The system, called Spatial Speech Translation, tracks the direction and vocal characteristics of each speaker, helping the person wearing the headphones to identify who is saying what in a group setting.
“There are so many smart people across the world, and the language barrier prevents them from having the confidence to communicate,” says Shyam Gollakota, a professor at the University of Washington, who worked on the project. “My mom has such incredible ideas when she’s speaking in Telugu, but it’s so hard for her to communicate with people in the US when she visits from India. We think this kind of system could be transformative for people like her.”

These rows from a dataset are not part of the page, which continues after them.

-- ==== Sys2Proof/Tests/Slice0.lean ====
section
/-! SUPPORT. Tests. Every expected result comes from the spec: the encodings of 30_encoding.md and the vectors of
95_test_vectors.md, whose section a test's comment names. The witnesses show that the hypotheses of the statements
can be met. -/

namespace Sys2Proof.Tests

open Sys2Proof.Machine

/-! ## Well-formedness: an ill-formed term for each check -/

theorem test_wf_literal_32_refused : (Operand.lit 32).wf = false := by decide
theorem test_wf_operandA_refused : (Instr.add (.lit 32) (.reg .A)).wf = false := by decide
theorem test_wf_operandB_refused : (Instr.ifb (.reg .A) (.lit 40)).wf = false := by decide
theorem test_wf_jsr_operand_refused : (Instr.jsr (.lit 32)).wf = false := by decide
theorem test_wf_hlt_field_64_refused : (Instr.hlt 64).wf = false := by decide
theorem test_wf_jsrOpcode_0_refused : { Config.default with jsrOpcode := 0 }.wf = false := by decide
theorem test_wf_jsrOpcode_64_refused : { Config.default with jsrOpcode := 64 }.wf = false := by decide
theorem test_wf_accepts : (Instr.add (.lit 31) (.reg .A)).wf = true ∧ (Instr.hlt 63).wf = true ∧ Config.default.wf = true := by
  decide

/-! ## Decoding: one word for each constructor, its bits written as the table's `bbbbbb aaaaaa oooo` (R72, R73) -/

/-- The instruction a word decodes to, with the default parameters. -/
def dec (w : Word) (x y : Word := 0) : Option Instr :=
  match decode Config.default w x y with
  | .ok i    => some i
  | .error _ => none

theorem test_decode_set : dec 0b000001_000000_0001 = some (.set (.reg .A) (.reg .B)) := by decide
theorem test_decode_add : dec 0b110000_000000_0010 = some (.add (.reg .A) (.lit 16)) := by decide
theorem test_decode_sub : dec 0b100001_000110_0011 = some (.sub (.reg .I) (.lit 1)) := by decide
theorem test_decode_mul : dec 0b011111_011111_0100 0xFFFF 0x1234 = some (.mul (.nextLit 0xFFFF) (.nextLit 0x1234)) := by decide
theorem test_decode_div : dec 0b100000_011101_0101 = some (.div .o (.lit 0)) := by decide
theorem test_decode_mod : dec 0b000111_001111_0110 = some (.mod (.ind .J) (.reg .J)) := by decide
theorem test_decode_shl : dec 0b101000_010110_0111 0x1000 = some (.shl (.idx 0x1000 .I) (.lit 8)) := by decide
theorem test_decode_shr : dec 0b100100_000001_1000 = some (.shr (.reg .B) (.lit 4)) := by decide
theorem test_decode_and : dec 0b100011_100101_1001 = some (.and (.lit 5) (.lit 3)) := by decide
theorem test_decode_or : dec 0b010111_001000_1010 0xBEEF = some (.or (.ind .A) (.idx 0xBEEF .J)) := by decide
theorem test_decode_xor : dec 0b011001_011010_1011 = some (.xor .push .peek) := by decide
theorem test_decode_ife : dec 0b011000_011000_1100 = some (.ife .pop .pop) := by decide
theorem test_decode_ifn : dec 0b011110_011100_1101 0x2000 = some (.ifn .pc (.nextInd 0x2000)) := by decide
theorem test_decode_ifg : dec 0b000110_100100_1110 = some (.ifg (.lit 4) (.reg .I)) := by decide
theorem test_decode_ifb : dec 0b111111_011011_1111 = some (.ifb .sp (.lit 31)) := by decide
theorem test_decode_hlt : dec 0b111111_000000_0000 = some (.hlt 0x3F) := by decide
theorem test_decode_jsr : dec 0b011111_000001_0000 0x0003 = some (.jsr (.nextLit 0x0003)) := by decide
theorem test_decode_reserved : decode Config.default 0b000000_000010_0000 0 0 = .error (.reservedNonBasic 0x0020) := by decide
theorem test_encode_two_extension_words :
    encode Config.default (.set (.nextInd 0x1000) (.nextLit 0x0020)) = [0x7DE1, 0x1000, 0x0020] := by decide

/-! ## One step. Each state is a mount of the words at address 0 with changes on top -/

/-- The mount of a short image. -/
def mounted (ws : List Word) : State := { State.reset with mem := Memory.ofImage 0 ws }

/-- What one step leaves in the fields a test looks at. -/
def after {α : Type} (s : State) (look : State → α) : Option α :=
  match step s with
  | .next t    => some (look t)
  | .fault _   => none
  | .refused _ => none

/-- Section 2.1: SET [2+A], [3+B]. -/
theorem test_set_two_extension_words :
    after ((((mounted [0x4501, 2, 3]).setReg .A 0x1000).setReg .B 0x2000).memWrite 0x2003 0x5A5A)
      (fun t => (t.memRead 0x1002, t.pc, t.cyc)) = some (0x5A5A, 3, 3) := by decide

/-- Section 2.2: SET SP, POP. -/
theorem test_set_sp_pop :
    after (((mounted [0x61B1]).setSp 0xFFF0).memWrite 0xFFF0 0x00F0) (fun t => (t.sp, t.cyc)) = some (0x00F0, 1) := by decide

/-- Section 2.3. -/
theorem test_add_carry :
    after (((mounted [0x0402]).setReg .A 0xFFFF).setReg .B 0xFFFF) (fun t => (t.reg .A, t.o, t.cyc)) =
      some (0xFFFE, 1, 2) := by decide

/-- Section 2.4: ADD O, 1. -/
theorem test_add_into_o : after ((mounted [0x85D2]).setO 0x0005) (fun t => t.o) = some 0 := by decide

/-- Section 2.3. -/
theorem test_sub_borrow :
    after (((mounted [0x0403]).setReg .A 0x0010).setReg .B 0x0030) (fun t => (t.reg .A, t.o)) = some (0xFFE0, 0xFFFF) := by
  decide

/-- Section 2.4: SUB 0, 1. -/
theorem test_sub_immediate_destination :
    after ((mounted [0x8603]).setO 0x7777) (fun t => (t.regs, t.o, t.pc)) = some (State.reset.regs, 0xFFFF, 1) := by decide

/-- Section 2.3. -/
theorem test_mul_high_half :
    after (((mounted [0x0404]).setReg .A 0x1234).setReg .B 0x5678) (fun t => (t.reg .A, t.o)) = some (0x0060, 0x0626) := by
  decide

/-- Section 2.5, row 0060 / 0007. -/
theorem test_div_quotient_mode :
    after (((mounted [0x0405]).setReg .A 0x0060).setReg .B 7) (fun t => (t.reg .A, t.o, t.cyc)) = some (0x000D, 0xDB6D, 3) := by
  decide

theorem test_div_dividend_mode :
    after { ((mounted [0x0405]).setReg .A 0x0060).setReg .B 7 with cfg := { Config.default with divOMode := .dividend } }
      (fun t => (t.reg .A, t.o)) = some (0x000D, 0xB6DB) := by decide

/-- Section 2.5. -/
theorem test_mod_leaves_o :
    after ((((mounted [0x0406]).setReg .A 0x0064).setReg .B 7).setO 5) (fun t => (t.reg .A, t.o, t.cyc)) = some (2, 5, 3) := by
  decide

theorem test_mod_zero_divisor :
    after ((mounted [0x0406]).setReg .A 0xFFFF) (fun t => (t.reg .A, t.cyc)) = some (0, 3) := by decide

/-- Section 2.6. -/
theorem test_shl_by_20 :
    after (((mounted [0x0407]).setReg .A 0x1234).setReg .B 20) (fun t => (t.reg .A, t.o)) = some (0, 0x2340) := by decide

theorem test_shl_mask5_by_33 :
    after { ((mounted [0x0407]).setReg .A 0x1234).setReg .B 33 with cfg := { Config.default with shiftCountMode := .mask5 } }
      (fun t => (t.reg .A, t.o)) = some (0x2468, 0) := by decide

theorem test_shr_by_1 :
    after (((mounted [0x0408]).setReg .A 0x8001).setReg .B 1) (fun t => (t.reg .A, t.o)) = some (0x4000, 0x8000) := by decide

theorem test_shr_by_33 :
    after (((mounted [0x0408]).setReg .A 0x1234).setReg .B 33) (fun t => (t.reg .A, t.o)) = some (0, 0) := by decide

/-- Section 2.7. -/
theorem test_and :
    after ((((mounted [0x0409]).setReg .A 0xF0F0).setReg .B 0x0FF0).setO 5) (fun t => (t.reg .A, t.o, t.cyc)) =
      some (0x00F0, 5, 1) := by decide

theorem test_or :
    after (((mounted [0x040A]).setReg .A 0xF0F0).setReg .B 0x0FF0) (fun t => (t.reg .A, t.cyc)) = some (0xFFF0, 1) := by decide

theorem test_xor :
    after (((mounted [0x040B]).setReg .A 0xF0F0).setReg .B 0x0FF0) (fun t => (t.reg .A, t.cyc)) = some (0xFF00, 1) := by decide

/-- Section 2.8: IFE A, 1 false before a three-word SET. -/
theorem test_ife_skips_three_words :
    after (mounted [0x840C, 0x7DE1, 0x1000, 0x0020]) (fun t => (t.pc, t.cyc, t.mem)) =
      some (4, 3, (mounted [0x840C, 0x7DE1, 0x1000, 0x0020]).mem) := by decide

/-- Section 2.8: IFE POP, POP false keeps its own side effects. -/
theorem test_ife_pop_pop :
    after ((((mounted [0x618C, 0x8401]).setSp 0xFFF0).memWrite 0xFFF0 1).memWrite 0xFFF1 2) (fun t => (t.sp, t.pc, t.cyc)) =
      some (0xFFF2, 2, 3) := by decide

theorem test_ifn_true :
    after (((mounted [0x040D, 0x8421]).setReg .A 5).setReg .B 6) (fun t => (t.pc, t.cyc)) = some (1, 2) := by decide

theorem test_ifn_false_skips_reserved_word :
    after (mounted [0x040D, 0x7DF0, 0xBEEF]) (fun t => (t.pc, t.cyc)) = some (3, 3) := by decide

/-- Section 2.8: the row 8000, 7FFF is true only if the comparison is unsigned. -/
theorem test_ifg_unsigned :
    after (((mounted [0x040E, 0x8421]).setReg .A 0x8000).setReg .B 0x7FFF) (fun t => (t.pc, t.cyc)) = some (1, 2) := by decide

theorem test_ifg_equal_is_false :
    after (((mounted [0x040E, 0x7C00]).setReg .A 5).setReg .B 5) (fun t => (t.pc, t.phase)) = some (3, .run) := by decide

theorem test_ifb_true :
    after (((mounted [0x040F, 0x8421]).setReg .A 0x00F0).setReg .B 0x0010) (fun t => (t.pc, t.cyc)) = some (1, 2) := by decide

theorem test_ifb_false :
    after (((mounted [0x040F, 0x61A1]).setReg .A 0x00F0).setReg .B 0x000F) (fun t => (t.pc, t.sp)) = some (2, 0xFFFF) := by decide
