-- ==== Sys2Proof/Machine/Ops.lean ====
section
/-!
DEFINITION. The named operations on the registers: setting a line (spec/40_gpio_timing.md R101), the
delay counter (R102), the byte queue (spec/10_state.md R35), the reset edge
(spec/70_reset_and_hazards.md R260) and the input ports (R33). The block takes no exception and returns
from none (spec/60_exceptions.md R240, R244): a reset edge is the one way a running command is left.
-/

namespace Sys2Proof.Machine

/-! ### Lines -/

/-- The register write of `SetLine` (R101). -/
def State.drive (line : Line) (level : Bool) (s : State) : State :=
  match line with
  | .clk => { s with clkO := level }
  | .dat => { s with datO := level }

/-- `emit(op)` (R19): `W <- W ++ [op]`. -/
def State.emit (op : PinOp) (s : State) : State := { s with w := s.w ++ [.pin op] }

/-- `r.dly <- SETTLE_CYCLES - 1` (R101); the value fits in `DLY_W` bits (R39). -/
def State.startSettle (s : State) : State :=
  { s with dly := BitVec.ofNat Config.dlyW (Config.settleCycles - 1) }

/-- `SetLine(L, v)` (R101), whether or not the level changes (R105). -/
def State.setLine (line : Line) (level : Bool) (s : State) : State :=
  ((s.drive line level).emit ⟨line, level⟩).startSettle

/-- `dly <- dly - 1` (R102). -/
def State.countDown (s : State) : State := { s with dly := s.dly - 1 }

/-! ### The byte queue -/

/-- The six entries in order. -/
def ByteQueue.toList (q : ByteQueue) : List Byte := [q.q0, q.q1, q.q2, q.q3, q.q4, q.q5]

/-- `Q[j]` (R35): entries 0 to 5; past them the byte is a free value (log 11). -/
def ByteQueue.entry (q : ByteQueue) (j : BitVec 3) : Byte :=
  match j.toNat with
  | 0 => q.q0
  | 1 => q.q1
  | 2 => q.q2
  | 3 => q.q3
  | 4 => q.q4
  | 5 => q.q5
  | _ => Config.bytePastQueue j q.toList

/-- `Q[i] <- Qs[i]` for `i < |Qs|`, `0x00` for the rest (R212). -/
def ByteQueue.ofList (bs : List Byte) : ByteQueue :=
  ⟨bs.getD 0 0, bs.getD 1 0, bs.getD 2 0, bs.getD 3 0, bs.getD 4 0, bs.getD 5 0⟩

/-- The queue a command is expanded into (R180): its bytes and the frame break. -/
structure Queue where
  bytes : List Byte
  brk : Bool
deriving DecidableEq, Repr

/-- Load the byte queue and go to the first pin op (R212). -/
def State.loadQueue (c : Queue) (s : State) : State :=
  { s with
    q := ByteQueue.ofList c.bytes
    qlen := BitVec.ofNat 3 c.bytes.length
    brk := c.brk
    st := .start
    sub := 0
    bit := 0
    bi := 0
    dly := 0 }

/-- Accept a command's queue (R211, R212): only in `IDLE`; a command offered in any other state is not
accepted and leaves no trace (log 14). No pin op is performed and no line changes. -/
def State.acceptQueue (c : Queue) (s : State) : State :=
  if s.st = .idle then s.loadQueue c else s

/-! ### Reset -/

/-- The marker of a reset edge (R44): `Rst` is appended unless it is the last element already. -/
def markReset (w : List Obs) : List Obs :=
  if w.getLast? = some .rst then w else w ++ [.rst]

/-- A SYSCLK edge with `RST = 1` (R260): every register takes its reset value (R43), `W` gets the
marker. The model's own fields are no registers and stay (log 2, log 10). -/
def State.resetEdge (s : State) : State :=
  { State.reset with
    w := markReset s.w
    lutData := s.lutData
    inputs := s.inputs }

/-! ### The input ports -/

/-- The input ports of an edge past the host's schedule: nothing asserted (log 2). -/
def PortIn.quiet : PortIn := ⟨false, false, 0⟩

/-- The input ports at the next edge (R33, log 2). -/
def State.portIn (s : State) : PortIn := s.inputs.headD PortIn.quiet

/-- The state with the next edge's inputs used up (log 2). -/
def State.takeInput (s : State) : State := { s with inputs := s.inputs.tail }

/-! ### Placing a word where the next step takes it (log 3) -/

/-- Offer a command word to an idle block at the next edge. -/
def State.offerWord (word : Word) (s : State) : State :=
  { s with st := .idle, inputs := ⟨false, true, word⟩ :: s.inputs }

/-- Put a byte that opens a frame at the head of the byte queue, its transmission to begin at the next
edge. -/
def State.queueWireByte (b : Byte) (s : State) : State :=
  { s.loadQueue ⟨[b], false⟩ with inputs := PortIn.quiet :: s.inputs }

end Sys2Proof.Machine
end

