-- ==== Sys2Proof/Machine/Framer.lean ====
section
/-!
DEFINITION. The transmission framer (spec/41_framer.md): START, STOP, SKIP_ACK as sequences of
`SetLine`, each performed to completion before the next (spec/00_scope.md R22; log 8), and their wire
traces (R120 to R124, R181).
-/

namespace Sys2Proof.Machine

/-! ### The sequences -/

/-- `Start()` (R120). -/
def State.startSeq (s : State) : State :=
  ((s.setLine .clk true).setLine .dat true).setLine .dat false

/-- `Stop()` (R121). -/
def State.stopSeq (s : State) : State :=
  (((s.setLine .clk false).setLine .dat false).setLine .clk true).setLine .dat true

/-- `SkipAck()` (R122): the data line is not touched. -/
def State.skipAckSeq (s : State) : State :=
  ((s.setLine .clk false).setLine .clk true).setLine .clk false

/-- START (R120). -/
def execStart (s : State) : Host.Outcome State Fault Refusal := .next s.startSeq

/-- STOP (R121). -/
def execStop (s : State) : Host.Outcome State Fault Refusal := .next s.stopSeq

/-- SKIP_ACK (R122). -/
def execSkipAck (s : State) : Host.Outcome State Fault Refusal := .next s.skipAckSeq

/-! ### The wire traces -/

/-- `Trace(Start) = [C1, D1, D0]` (R120). -/
def traceStart : List PinOp := [.c1, .d1, .d0]

/-- `Trace(Stop) = [C0, D0, C1, D1]` (R121). -/
def traceStop : List PinOp := [.c0, .d0, .c1, .d1]

/-- `Trace(SkipAck) = [C0, C1, C0]` (R122). -/
def traceSkipAck : List PinOp := [.c0, .c1, .c0]

/-- `Trace(WriteBit(v)) = [C0, (DAT, v), C1]` (R140). -/
def traceWriteBit (v : Bool) : List PinOp := [.c0, ⟨.dat, v⟩, .c1]

/-- `Trace(WriteByte(b))` (R141): bits 0 to 7 in that order. -/
def traceWriteByte (b : Byte) : List PinOp :=
  (List.range 8).flatMap fun i => traceWriteBit (b.getLsbD i)

/-- `Frame(bs)` (R124), for a non-empty byte list (log 20). -/
def frame (bs : List Byte) : List PinOp :=
  traceStart ++ bs.flatMap (fun b => traceWriteByte b ++ traceSkipAck) ++ traceStop

/-- The frames of a queue (R181): with `brk`, byte 0 alone and then the rest. -/
def Queue.frames (c : Queue) : List (List Byte) :=
  if c.brk then [c.bytes.take 1, c.bytes.drop 1] else [c.bytes]

/-- `Expand(Q, brk)` (R181). -/
def Queue.expand (c : Queue) : List PinOp := c.frames.flatMap frame

end Sys2Proof.Machine
end

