-- ==== Sys2Proof/Laws/Config.lean ====
section
/-!
SUPPORT. What is known of the free values of Config, and the arithmetic of the delay counter, whose width
is fixed but not known.
-/

namespace Sys2Proof.Config

/-- `SETTLE_CYCLES` is at least 1 (R14). -/
theorem settleCycles_pos : 0 < settleCycles := Nat.succ_pos _

/-- The delay counter has at least one bit (R39). -/
theorem dlyW_pos : 0 < dlyW := by
  unfold dlyW dlyWidth
  split <;> omega

/-- `SETTLE_CYCLES - 1` and every smaller value fit in the delay counter (R39). -/
theorem lt_two_pow_dlyW {n : Nat} (h : n < settleCycles) : n < 2 ^ dlyW := by
  unfold dlyW dlyWidth
  split
  · omega
  · have := Nat.lt_log2_self (n := settleCycles - 1)
    omega

/-- No value that the delay counter holds is cut (R39, R101). -/
theorem toNat_delay {n : Nat} (h : n < settleCycles) : (BitVec.ofNat dlyW n).toNat = n := by
  rw [BitVec.toNat_ofNat, Nat.mod_eq_of_lt (lt_two_pow_dlyW h)]

/-- The load of the delay counter (R101). -/
theorem toNat_load : (BitVec.ofNat dlyW (settleCycles - 1)).toNat = settleCycles - 1 :=
  toNat_delay (Nat.sub_lt settleCycles_pos Nat.one_pos)

theorem toNat_delay_one : (1 : Delay).toNat = 1 :=
  Nat.mod_eq_of_lt (Nat.one_lt_two_pow dlyW_pos.ne')

/-- Counting down by 1 (R102) does not wrap. -/
theorem toNat_delay_sub_one {d : Delay} (h : d ≠ 0) : (d - 1).toNat = d.toNat - 1 := by
  have hpos : d.toNat ≠ 0 := fun h0 => h (BitVec.eq_of_toNat_eq (by simpa using h0))
  rw [BitVec.toNat_sub_of_le (by rw [BitVec.le_def, toNat_delay_one]; omega), toNat_delay_one]

/-- A delay of 1 is not 0. -/
theorem delay_one_ne_zero : (1 : Delay) ≠ 0 := fun h => by
  have hone := toNat_delay_one
  rw [h] at hone
  simp at hone

/-- Bit 7 of a free entry is clear: it has seven bits. -/
theorem getLsbD_seven_setWidth (x : BitVec 7) : (x.setWidth 8).getLsbD 7 = false := by
  simp

end Sys2Proof.Config
end

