/-- A stop that more bytes follow closed the frame of byte 0, at the frame break (R181). -/
theorem brk_of_nextFrame (hst : s.st = .stop) (hm : s.moreBytes = true) :
    s.brk = true ∧ s.bi = 0 := by
  have hmore := (State.moreBytes_iff (he.one_le_qlen h)).1 hm
  have hlast : ¬s.lastByte = true := by
    rw [State.lastByte_iff (he.one_le_qlen h)]
    omega
  simpa [State.closesFrame, hlast] using h.closes hst

/-- A start opens a frame (R181). -/
theorem opensFrame (hp : p.st = .start) : s.opensAt p.bi = true := by
  have hopen := h.opens
  have hbrk := he.brk_of_nextFrame h
  cases he
  case start0 hst _ => exact hopen hst
  case start1 hst _ => exact hopen hst
  case nextFrame hst _ hm =>
    obtain ⟨hb, hi⟩ := hbrk hst hm
    simp [State.opensAt, hb, hi]
  all_goals cases hp

/-- A stop closes a frame (R181, R216). -/
theorem closesFrame (hp : p.st = .stop) : (s.moveTo p).closesFrame = true := by
  have hclose := h.closes
  cases he
  case close hc => exact hc
  case stop0 hst _ => exact hclose hst
  case stop1 hst _ => exact hclose hst
  case stop2 hst _ => exact hclose hst
  all_goals cases hp

/-- The byte after one that closes no frame opens none. -/
theorem not_opensAt_of_nextByte (hc : s.closesFrame = false) :
    s.opensAt (s.bi + 1#3) = false := by
  have hsucc := he.toNat_bi_add_one h
  have hne : s.bi + 1#3 ≠ 0 := by bv_omega
  have hbrk : s.brk = true → s.bi + 1#3 ≠ 1 := fun hb h1 => by
    have hi : s.bi = 0 := by bv_omega
    simp [State.closesFrame, hb, hi] at hc
  rw [State.opensAt, decide_eq_false hne]
  simpa using hbrk

/-- The pin op leaves the clock line where the next FSM position has it (R125). -/
theorem clkBefore : (s.moveTo p).clkBefore = (op.levels (s.clkO, s.datO)).1 := by
  have hclk := h.clkLevel
  have hopen := h.opens
  have hnot := he.not_opensAt_of_nextByte h
  rw [State.opensFrame_eq] at hopen
  cases he
  case start2 hst hsub => simp [State.clkBefore, PinOp.levels, hclk, hst, hopen hst]
  case nextBit hlt =>
    have hne : s.bit + 1#3 ≠ 0#3 := by bv_omega
    simp [State.clkBefore, PinOp.levels, hne]
  case nextByte hc => simp [State.clkBefore, PinOp.levels, hnot hc]
  all_goals simp [State.clkBefore, PinOp.levels, *]

/-- The pin op leaves the data line where the next FSM position has it (R125, R128). -/
theorem datBefore : (s.moveTo p).datBefore = (op.levels (s.clkO, s.datO)).2 := by
  have hdat := h.datLevel
  have hopen := h.opens
  have hnot := he.not_opensAt_of_nextByte h
  rw [State.opensFrame_eq] at hopen
  cases he
  case start2 hst hsub => simp [State.datBefore, PinOp.levels, hopen hst]
  case bit0 hst hsub =>
    simp [State.datBefore, PinOp.levels, hdat, hst, hsub]
  case nextBit hst hsub hlt =>
    have hne : s.bit + 1#3 ≠ 0#3 := by bv_omega
    have hmod : (s.bit.toNat + 1) % 8 - 1 = s.bit.toNat := by omega
    simp [State.datBefore, PinOp.levels, hne, hdat, hst, hsub, hmod]
  case nextByte hst hsub hc => simp [State.datBefore, PinOp.levels, hdat, hst, hnot hc]
  all_goals simp [State.datBefore, PinOp.levels, *]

While there are plenty of other live AI translation systems out there, such as the one running on Meta’s Ray-Ban smart glasses, they focus on a single speaker, not multiple people speaking at once, and deliver robotic-sounding automated translations. The new system is designed to work with existing, off-the shelf noise-canceling headphones that have microphones, plugged into a laptop powered by Apple’s M2 silicon chip, which can support neural networks. The same chip is also present in the Apple Vision Pro headset. The research was presented at the ACM CHI Conference on Human Factors in Computing Systems in Yokohama, Japan, this month.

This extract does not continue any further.